**EXERCISE BRIEF:** Look below for the line containing "theorem witness_OutputAccess : (running"; from there through the line containing "4188 + 4 ≤ outCap", both lines included, please set down each line exactly and nothing else.

**INPUT DATA:**
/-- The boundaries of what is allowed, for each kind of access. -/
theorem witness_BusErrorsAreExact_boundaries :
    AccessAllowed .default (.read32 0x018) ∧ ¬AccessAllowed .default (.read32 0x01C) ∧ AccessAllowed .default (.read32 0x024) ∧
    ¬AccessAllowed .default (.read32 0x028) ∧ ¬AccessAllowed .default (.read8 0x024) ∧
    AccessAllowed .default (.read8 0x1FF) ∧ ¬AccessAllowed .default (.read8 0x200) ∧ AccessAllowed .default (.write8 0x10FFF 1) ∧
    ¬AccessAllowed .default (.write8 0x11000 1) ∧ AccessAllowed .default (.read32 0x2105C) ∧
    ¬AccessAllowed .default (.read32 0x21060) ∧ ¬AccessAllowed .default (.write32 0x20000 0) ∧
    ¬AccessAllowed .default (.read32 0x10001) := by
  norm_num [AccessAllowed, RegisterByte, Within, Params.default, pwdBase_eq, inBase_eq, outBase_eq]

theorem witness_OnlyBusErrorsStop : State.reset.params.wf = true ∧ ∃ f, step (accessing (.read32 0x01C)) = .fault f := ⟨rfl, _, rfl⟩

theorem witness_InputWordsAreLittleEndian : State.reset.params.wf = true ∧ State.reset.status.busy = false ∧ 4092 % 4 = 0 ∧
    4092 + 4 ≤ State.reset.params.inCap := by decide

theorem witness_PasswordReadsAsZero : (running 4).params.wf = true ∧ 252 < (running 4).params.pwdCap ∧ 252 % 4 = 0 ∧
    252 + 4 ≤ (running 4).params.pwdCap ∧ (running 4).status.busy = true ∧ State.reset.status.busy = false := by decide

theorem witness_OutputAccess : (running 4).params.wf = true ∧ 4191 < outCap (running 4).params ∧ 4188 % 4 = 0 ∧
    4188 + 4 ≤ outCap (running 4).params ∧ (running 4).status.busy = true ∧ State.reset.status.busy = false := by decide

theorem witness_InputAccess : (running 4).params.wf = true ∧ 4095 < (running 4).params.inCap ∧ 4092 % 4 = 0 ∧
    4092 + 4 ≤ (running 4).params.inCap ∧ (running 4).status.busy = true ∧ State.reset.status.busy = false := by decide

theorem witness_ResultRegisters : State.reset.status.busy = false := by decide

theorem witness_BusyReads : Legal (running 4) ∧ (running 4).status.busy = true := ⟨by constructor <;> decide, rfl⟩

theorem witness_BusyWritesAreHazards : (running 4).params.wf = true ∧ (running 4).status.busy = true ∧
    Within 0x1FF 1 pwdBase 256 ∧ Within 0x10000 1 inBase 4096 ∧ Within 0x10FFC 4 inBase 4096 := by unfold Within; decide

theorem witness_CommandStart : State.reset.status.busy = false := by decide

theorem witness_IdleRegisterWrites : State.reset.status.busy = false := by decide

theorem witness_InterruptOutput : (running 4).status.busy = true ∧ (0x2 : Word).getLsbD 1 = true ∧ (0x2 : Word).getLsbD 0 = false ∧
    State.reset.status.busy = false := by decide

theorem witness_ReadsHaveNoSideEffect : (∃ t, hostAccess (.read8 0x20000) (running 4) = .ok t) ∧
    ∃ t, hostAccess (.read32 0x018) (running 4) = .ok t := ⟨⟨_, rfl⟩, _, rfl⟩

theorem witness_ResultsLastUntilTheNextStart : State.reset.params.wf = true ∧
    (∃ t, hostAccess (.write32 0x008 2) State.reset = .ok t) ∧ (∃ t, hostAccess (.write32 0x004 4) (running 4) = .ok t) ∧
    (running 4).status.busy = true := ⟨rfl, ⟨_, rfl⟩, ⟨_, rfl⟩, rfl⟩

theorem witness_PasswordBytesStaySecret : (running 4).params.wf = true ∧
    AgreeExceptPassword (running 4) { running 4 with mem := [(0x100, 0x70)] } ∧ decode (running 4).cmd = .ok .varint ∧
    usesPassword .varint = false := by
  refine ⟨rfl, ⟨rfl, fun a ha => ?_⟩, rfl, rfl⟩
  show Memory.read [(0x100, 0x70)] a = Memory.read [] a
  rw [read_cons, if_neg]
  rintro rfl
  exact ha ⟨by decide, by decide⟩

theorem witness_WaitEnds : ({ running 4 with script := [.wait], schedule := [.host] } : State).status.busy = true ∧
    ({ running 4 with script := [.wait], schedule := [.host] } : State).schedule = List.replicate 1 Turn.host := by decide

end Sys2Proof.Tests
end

---

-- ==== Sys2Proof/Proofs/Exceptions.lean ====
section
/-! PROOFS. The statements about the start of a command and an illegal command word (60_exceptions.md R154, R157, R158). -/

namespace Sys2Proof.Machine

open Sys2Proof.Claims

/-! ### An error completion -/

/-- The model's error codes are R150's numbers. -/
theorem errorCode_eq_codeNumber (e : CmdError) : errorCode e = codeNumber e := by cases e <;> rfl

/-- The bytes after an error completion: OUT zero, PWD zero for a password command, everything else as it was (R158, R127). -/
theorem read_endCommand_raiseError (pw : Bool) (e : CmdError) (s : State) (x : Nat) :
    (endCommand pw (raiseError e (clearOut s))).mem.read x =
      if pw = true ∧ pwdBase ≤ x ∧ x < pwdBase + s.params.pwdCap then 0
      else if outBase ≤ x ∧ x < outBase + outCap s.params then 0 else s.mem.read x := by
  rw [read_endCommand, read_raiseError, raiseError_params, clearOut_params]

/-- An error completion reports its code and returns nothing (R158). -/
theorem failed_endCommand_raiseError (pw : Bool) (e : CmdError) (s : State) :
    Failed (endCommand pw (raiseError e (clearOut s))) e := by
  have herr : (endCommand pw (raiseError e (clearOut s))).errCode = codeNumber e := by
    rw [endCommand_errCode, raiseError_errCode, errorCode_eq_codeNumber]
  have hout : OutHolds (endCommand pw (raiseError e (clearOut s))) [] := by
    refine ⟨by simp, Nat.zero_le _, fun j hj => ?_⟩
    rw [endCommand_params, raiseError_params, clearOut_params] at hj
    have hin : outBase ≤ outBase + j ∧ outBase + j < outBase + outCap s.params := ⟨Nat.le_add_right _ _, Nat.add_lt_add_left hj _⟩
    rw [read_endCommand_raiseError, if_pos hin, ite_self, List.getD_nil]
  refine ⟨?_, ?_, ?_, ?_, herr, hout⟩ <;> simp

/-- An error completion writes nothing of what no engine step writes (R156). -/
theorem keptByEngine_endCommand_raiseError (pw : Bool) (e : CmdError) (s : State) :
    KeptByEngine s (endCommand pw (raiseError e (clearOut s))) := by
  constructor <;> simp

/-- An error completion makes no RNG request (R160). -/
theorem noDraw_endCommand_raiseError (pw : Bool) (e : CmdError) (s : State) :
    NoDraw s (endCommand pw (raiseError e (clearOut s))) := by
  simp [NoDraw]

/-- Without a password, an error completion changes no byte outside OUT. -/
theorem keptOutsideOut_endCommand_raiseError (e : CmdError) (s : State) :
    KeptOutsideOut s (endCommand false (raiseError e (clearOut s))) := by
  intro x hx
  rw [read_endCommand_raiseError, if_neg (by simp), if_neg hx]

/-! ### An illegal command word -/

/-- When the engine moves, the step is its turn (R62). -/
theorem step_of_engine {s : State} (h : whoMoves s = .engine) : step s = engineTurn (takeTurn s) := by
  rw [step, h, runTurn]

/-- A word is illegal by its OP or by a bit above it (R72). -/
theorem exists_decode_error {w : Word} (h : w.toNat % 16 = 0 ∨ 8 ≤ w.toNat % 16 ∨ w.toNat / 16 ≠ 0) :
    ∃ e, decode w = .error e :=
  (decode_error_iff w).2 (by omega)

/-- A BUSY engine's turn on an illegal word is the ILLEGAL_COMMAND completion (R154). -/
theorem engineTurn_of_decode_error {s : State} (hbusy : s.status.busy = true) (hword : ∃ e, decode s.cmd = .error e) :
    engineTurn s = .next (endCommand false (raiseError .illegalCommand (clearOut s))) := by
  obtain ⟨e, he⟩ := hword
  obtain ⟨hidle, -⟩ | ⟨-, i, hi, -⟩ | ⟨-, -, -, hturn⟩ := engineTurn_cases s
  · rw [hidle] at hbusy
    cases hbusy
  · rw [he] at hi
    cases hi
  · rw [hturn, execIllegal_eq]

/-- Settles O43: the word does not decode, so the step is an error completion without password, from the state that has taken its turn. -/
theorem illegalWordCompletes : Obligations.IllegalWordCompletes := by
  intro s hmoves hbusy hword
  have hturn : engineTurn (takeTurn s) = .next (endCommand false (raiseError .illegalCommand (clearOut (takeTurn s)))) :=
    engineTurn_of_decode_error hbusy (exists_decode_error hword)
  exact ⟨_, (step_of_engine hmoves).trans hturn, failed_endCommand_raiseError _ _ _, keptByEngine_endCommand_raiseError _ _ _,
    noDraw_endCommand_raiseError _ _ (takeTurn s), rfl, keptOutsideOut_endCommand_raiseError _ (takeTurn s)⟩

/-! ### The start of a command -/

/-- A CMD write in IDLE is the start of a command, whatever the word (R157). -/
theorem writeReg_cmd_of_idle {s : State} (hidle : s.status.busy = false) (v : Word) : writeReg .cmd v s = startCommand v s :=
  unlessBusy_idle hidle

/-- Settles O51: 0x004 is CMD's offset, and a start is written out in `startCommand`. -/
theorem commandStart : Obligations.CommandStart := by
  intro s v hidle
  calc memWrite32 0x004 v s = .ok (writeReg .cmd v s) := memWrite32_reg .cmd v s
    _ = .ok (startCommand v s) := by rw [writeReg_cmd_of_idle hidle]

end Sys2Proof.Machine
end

**COMPLETED TASK:**
theorem witness_OutputAccess : (running 4).params.wf = true ∧ 4191 < outCap (running 4).params ∧ 4188 % 4 = 0 ∧
    4188 + 4 ≤ outCap (running 4).params ∧ (running 4).status.busy = true ∧ State.reset.status.busy = false := by decide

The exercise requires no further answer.